Animals and the Climate

Animal scientists, called zoologists, study animal habitats and populations as well as behaviour. They observe the implications of changing conditions. If climate conditions change, animals might face changes to their food, water, and other resources. For example, if plants and animals die during a drought, it will impact the lives of other animals that feed on them.

When the habitat changes, some animals migrate, some move, some adapt, some die, some thrive, and some change their behaviour. For example, animals may look for different food and prey that they would not usually eat if their usual prey moves out of the region or if the vegetation changes.

Climate and environmental scientists study the implications of climate change. They agree that the Earth’s surface temperature has increased more the 1C (one degree Celsius) over the last 100 years.

How do scientists know that the world is getting warmer?

Climate scientists, called climatologists, use many indicators to understand changing conditions. Indicators are like signs that indicate possible change – positive change, negative change, or no change. Climatologists observe the atmosphere on land and oceans.

Climatologists use ten main indicators (signs) to determine whether the world is getting warmer. They measure the signs at regular intervals, over many years, to determine whether temperatures and conditions are changing. 

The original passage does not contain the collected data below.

-- ==== Sys2Proof/Laws/State.lean ====
section
/-! SUPPORT. What each named update of Machine/Ops.lean and Machine/Flags.lean leaves in each field of State: one lemma
per field per update, so that no later proof unfolds a record update. -/

namespace Sys2Proof.Machine

@[simp] theorem State.writePc_mode (s : State) (v : Addr) : (s.writePc v).mode = s.mode := rfl
@[simp] theorem State.writePc_pc (s : State) (v : Addr) : (s.writePc v).pc = fitTo s.mode v := rfl
@[simp] theorem State.writePc_mar (s : State) (v : Addr) : (s.writePc v).mar = s.mar := rfl
@[simp] theorem State.writePc_mdr (s : State) (v : Addr) : (s.writePc v).mdr = s.mdr := rfl
@[simp] theorem State.writePc_acc (s : State) (v : Addr) : (s.writePc v).acc = s.acc := rfl
@[simp] theorem State.writePc_cir (s : State) (v : Addr) : (s.writePc v).cir = s.cir := rfl
@[simp] theorem State.writePc_status (s : State) (v : Addr) : (s.writePc v).status = s.status := rfl
@[simp] theorem State.writePc_abus (s : State) (v : Addr) : (s.writePc v).abus = s.abus := rfl
@[simp] theorem State.writePc_dbus (s : State) (v : Addr) : (s.writePc v).dbus = s.dbus := rfl
@[simp] theorem State.writePc_iobus (s : State) (v : Addr) : (s.writePc v).iobus = s.iobus := rfl
@[simp] theorem State.writePc_ctl (s : State) (v : Addr) : (s.writePc v).ctl = s.ctl := rfl
@[simp] theorem State.writePc_val1 (s : State) (v : Addr) : (s.writePc v).val1 = s.val1 := rfl
@[simp] theorem State.writePc_val2 (s : State) (v : Addr) : (s.writePc v).val2 = s.val2 := rfl
@[simp] theorem State.writePc_res (s : State) (v : Addr) : (s.writePc v).res = s.res := rfl
@[simp] theorem State.writePc_submark (s : State) (v : Addr) : (s.writePc v).submark = s.submark := rfl
@[simp] theorem State.writePc_mem (s : State) (v : Addr) : (s.writePc v).mem = s.mem := rfl
@[simp] theorem State.writePc_q (s : State) (v : Addr) : (s.writePc v).q = s.q := rfl
@[simp] theorem State.writePc_savedQ (s : State) (v : Addr) : (s.writePc v).savedQ = s.savedQ := rfl
@[simp] theorem State.writePc_ioPending (s : State) (v : Addr) : (s.writePc v).ioPending = s.ioPending := rfl
@[simp] theorem State.writePc_ioVal (s : State) (v : Addr) : (s.writePc v).ioVal = s.ioVal := rfl
@[simp] theorem State.writePc_ioAck (s : State) (v : Addr) : (s.writePc v).ioAck = s.ioAck := rfl
@[simp] theorem State.writePc_run (s : State) (v : Addr) : (s.writePc v).run = s.run := rfl
@[simp] theorem State.writePc_events (s : State) (v : Addr) : (s.writePc v).events = s.events := rfl
@[simp] theorem State.writePc_hz (s : State) (v : Addr) : (s.writePc v).hz = s.hz := rfl
@[simp] theorem State.writePc_device (s : State) (v : Addr) : (s.writePc v).device = s.device := rfl

@[simp] theorem State.writeMar_mode (s : State) (v : Addr) : (s.writeMar v).mode = s.mode := rfl
@[simp] theorem State.writeMar_pc (s : State) (v : Addr) : (s.writeMar v).pc = s.pc := rfl
@[simp] theorem State.writeMar_mar (s : State) (v : Addr) : (s.writeMar v).mar = fitTo s.mode v := rfl
@[simp] theorem State.writeMar_mdr (s : State) (v : Addr) : (s.writeMar v).mdr = s.mdr := rfl
@[simp] theorem State.writeMar_acc (s : State) (v : Addr) : (s.writeMar v).acc = s.acc := rfl
@[simp] theorem State.writeMar_cir (s : State) (v : Addr) : (s.writeMar v).cir = s.cir := rfl
@[simp] theorem State.writeMar_status (s : State) (v : Addr) : (s.writeMar v).status = s.status := rfl
@[simp] theorem State.writeMar_abus (s : State) (v : Addr) : (s.writeMar v).abus = s.abus := rfl
@[simp] theorem State.writeMar_dbus (s : State) (v : Addr) : (s.writeMar v).dbus = s.dbus := rfl
@[simp] theorem State.writeMar_iobus (s : State) (v : Addr) : (s.writeMar v).iobus = s.iobus := rfl
@[simp] theorem State.writeMar_ctl (s : State) (v : Addr) : (s.writeMar v).ctl = s.ctl := rfl
@[simp] theorem State.writeMar_val1 (s : State) (v : Addr) : (s.writeMar v).val1 = s.val1 := rfl
@[simp] theorem State.writeMar_val2 (s : State) (v : Addr) : (s.writeMar v).val2 = s.val2 := rfl
@[simp] theorem State.writeMar_res (s : State) (v : Addr) : (s.writeMar v).res = s.res := rfl
@[simp] theorem State.writeMar_submark (s : State) (v : Addr) : (s.writeMar v).submark = s.submark := rfl
@[simp] theorem State.writeMar_mem (s : State) (v : Addr) : (s.writeMar v).mem = s.mem := rfl
@[simp] theorem State.writeMar_q (s : State) (v : Addr) : (s.writeMar v).q = s.q := rfl
@[simp] theorem State.writeMar_savedQ (s : State) (v : Addr) : (s.writeMar v).savedQ = s.savedQ := rfl
@[simp] theorem State.writeMar_ioPending (s : State) (v : Addr) : (s.writeMar v).ioPending = s.ioPending := rfl
@[simp] theorem State.writeMar_ioVal (s : State) (v : Addr) : (s.writeMar v).ioVal = s.ioVal := rfl
@[simp] theorem State.writeMar_ioAck (s : State) (v : Addr) : (s.writeMar v).ioAck = s.ioAck := rfl
@[simp] theorem State.writeMar_run (s : State) (v : Addr) : (s.writeMar v).run = s.run := rfl
@[simp] theorem State.writeMar_events (s : State) (v : Addr) : (s.writeMar v).events = s.events := rfl
@[simp] theorem State.writeMar_hz (s : State) (v : Addr) : (s.writeMar v).hz = s.hz := rfl
@[simp] theorem State.writeMar_device (s : State) (v : Addr) : (s.writeMar v).device = s.device := rfl

@[simp] theorem State.writeMdr_mode (s : State) (v : Addr) : (s.writeMdr v).mode = s.mode := rfl
@[simp] theorem State.writeMdr_pc (s : State) (v : Addr) : (s.writeMdr v).pc = s.pc := rfl
@[simp] theorem State.writeMdr_mar (s : State) (v : Addr) : (s.writeMdr v).mar = s.mar := rfl
@[simp] theorem State.writeMdr_mdr (s : State) (v : Addr) : (s.writeMdr v).mdr = fitTo s.mode v := rfl
@[simp] theorem State.writeMdr_acc (s : State) (v : Addr) : (s.writeMdr v).acc = s.acc := rfl
@[simp] theorem State.writeMdr_cir (s : State) (v : Addr) : (s.writeMdr v).cir = s.cir := rfl
@[simp] theorem State.writeMdr_status (s : State) (v : Addr) : (s.writeMdr v).status = s.status := rfl
@[simp] theorem State.writeMdr_abus (s : State) (v : Addr) : (s.writeMdr v).abus = s.abus := rfl
@[simp] theorem State.writeMdr_dbus (s : State) (v : Addr) : (s.writeMdr v).dbus = s.dbus := rfl
@[simp] theorem State.writeMdr_iobus (s : State) (v : Addr) : (s.writeMdr v).iobus = s.iobus := rfl
@[simp] theorem State.writeMdr_ctl (s : State) (v : Addr) : (s.writeMdr v).ctl = s.ctl := rfl
@[simp] theorem State.writeMdr_val1 (s : State) (v : Addr) : (s.writeMdr v).val1 = s.val1 := rfl
@[simp] theorem State.writeMdr_val2 (s : State) (v : Addr) : (s.writeMdr v).val2 = s.val2 := rfl
@[simp] theorem State.writeMdr_res (s : State) (v : Addr) : (s.writeMdr v).res = s.res := rfl
@[simp] theorem State.writeMdr_submark (s : State) (v : Addr) : (s.writeMdr v).submark = s.submark := rfl
@[simp] theorem State.writeMdr_mem (s : State) (v : Addr) : (s.writeMdr v).mem = s.mem := rfl
@[simp] theorem State.writeMdr_q (s : State) (v : Addr) : (s.writeMdr v).q = s.q := rfl
@[simp] theorem State.writeMdr_savedQ (s : State) (v : Addr) : (s.writeMdr v).savedQ = s.savedQ := rfl
@[simp] theorem State.writeMdr_ioPending (s : State) (v : Addr) : (s.writeMdr v).ioPending = s.ioPending := rfl
@[simp] theorem State.writeMdr_ioVal (s : State) (v : Addr) : (s.writeMdr v).ioVal = s.ioVal := rfl
@[simp] theorem State.writeMdr_ioAck (s : State) (v : Addr) : (s.writeMdr v).ioAck = s.ioAck := rfl
@[simp] theorem State.writeMdr_run (s : State) (v : Addr) : (s.writeMdr v).run = s.run := rfl
@[simp] theorem State.writeMdr_events (s : State) (v : Addr) : (s.writeMdr v).events = s.events := rfl
@[simp] theorem State.writeMdr_hz (s : State) (v : Addr) : (s.writeMdr v).hz = s.hz := rfl
@[simp] theorem State.writeMdr_device (s : State) (v : Addr) : (s.writeMdr v).device = s.device := rfl

@[simp] theorem State.writeAcc_mode (s : State) (v : Byte) : (s.writeAcc v).mode = s.mode := rfl
@[simp] theorem State.writeAcc_pc (s : State) (v : Byte) : (s.writeAcc v).pc = s.pc := rfl
@[simp] theorem State.writeAcc_mar (s : State) (v : Byte) : (s.writeAcc v).mar = s.mar := rfl
@[simp] theorem State.writeAcc_mdr (s : State) (v : Byte) : (s.writeAcc v).mdr = s.mdr := rfl
@[simp] theorem State.writeAcc_acc (s : State) (v : Byte) : (s.writeAcc v).acc = v := rfl
@[simp] theorem State.writeAcc_cir (s : State) (v : Byte) : (s.writeAcc v).cir = s.cir := rfl
@[simp] theorem State.writeAcc_status (s : State) (v : Byte) : (s.writeAcc v).status = s.status := rfl
@[simp] theorem State.writeAcc_abus (s : State) (v : Byte) : (s.writeAcc v).abus = s.abus := rfl
@[simp] theorem State.writeAcc_dbus (s : State) (v : Byte) : (s.writeAcc v).dbus = s.dbus := rfl
@[simp] theorem State.writeAcc_iobus (s : State) (v : Byte) : (s.writeAcc v).iobus = s.iobus := rfl
@[simp] theorem State.writeAcc_ctl (s : State) (v : Byte) : (s.writeAcc v).ctl = s.ctl := rfl
@[simp] theorem State.writeAcc_val1 (s : State) (v : Byte) : (s.writeAcc v).val1 = s.val1 := rfl
@[simp] theorem State.writeAcc_val2 (s : State) (v : Byte) : (s.writeAcc v).val2 = s.val2 := rfl
@[simp] theorem State.writeAcc_res (s : State) (v : Byte) : (s.writeAcc v).res = s.res := rfl
@[simp] theorem State.writeAcc_submark (s : State) (v : Byte) : (s.writeAcc v).submark = s.submark := rfl
@[simp] theorem State.writeAcc_mem (s : State) (v : Byte) : (s.writeAcc v).mem = s.mem := rfl
@[simp] theorem State.writeAcc_q (s : State) (v : Byte) : (s.writeAcc v).q = s.q := rfl
@[simp] theorem State.writeAcc_savedQ (s : State) (v : Byte) : (s.writeAcc v).savedQ = s.savedQ := rfl
@[simp] theorem State.writeAcc_ioPending (s : State) (v : Byte) : (s.writeAcc v).ioPending = s.ioPending := rfl
@[simp] theorem State.writeAcc_ioVal (s : State) (v : Byte) : (s.writeAcc v).ioVal = s.ioVal := rfl
@[simp] theorem State.writeAcc_ioAck (s : State) (v : Byte) : (s.writeAcc v).ioAck = s.ioAck := rfl
@[simp] theorem State.writeAcc_run (s : State) (v : Byte) : (s.writeAcc v).run = s.run := rfl
@[simp] theorem State.writeAcc_events (s : State) (v : Byte) : (s.writeAcc v).events = s.events := rfl
@[simp] theorem State.writeAcc_hz (s : State) (v : Byte) : (s.writeAcc v).hz = s.hz := rfl
@[simp] theorem State.writeAcc_device (s : State) (v : Byte) : (s.writeAcc v).device = s.device := rfl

The ten main signs that the world is getting warmer are:

  1. Increasing air temperature near the Earth’s surface (troposphere)
  2. Increasing temperature over land 
  3. Increasing temperature over the ocean
  4. Increasing sea surface temperature 
  5. Increasing ocean heat content (in the ocean)
  6. Increasing humidity (the amount of moisture in the air)
  7. Increasing sea levels
  8. Decreasing glaciers
  9. Decreasing snow cover
  10. Decreasing sea ice.

Increasing temperatures affect weather through many ways: by warming ocean temperatures, increasing ocean acidification, melting ice at polar regions, rising sea levels, and increasing intense weather events (such as hurricanes, floods, wild fires etc.)

When zoologists study animals, they also observe the weather and get information from climatologists.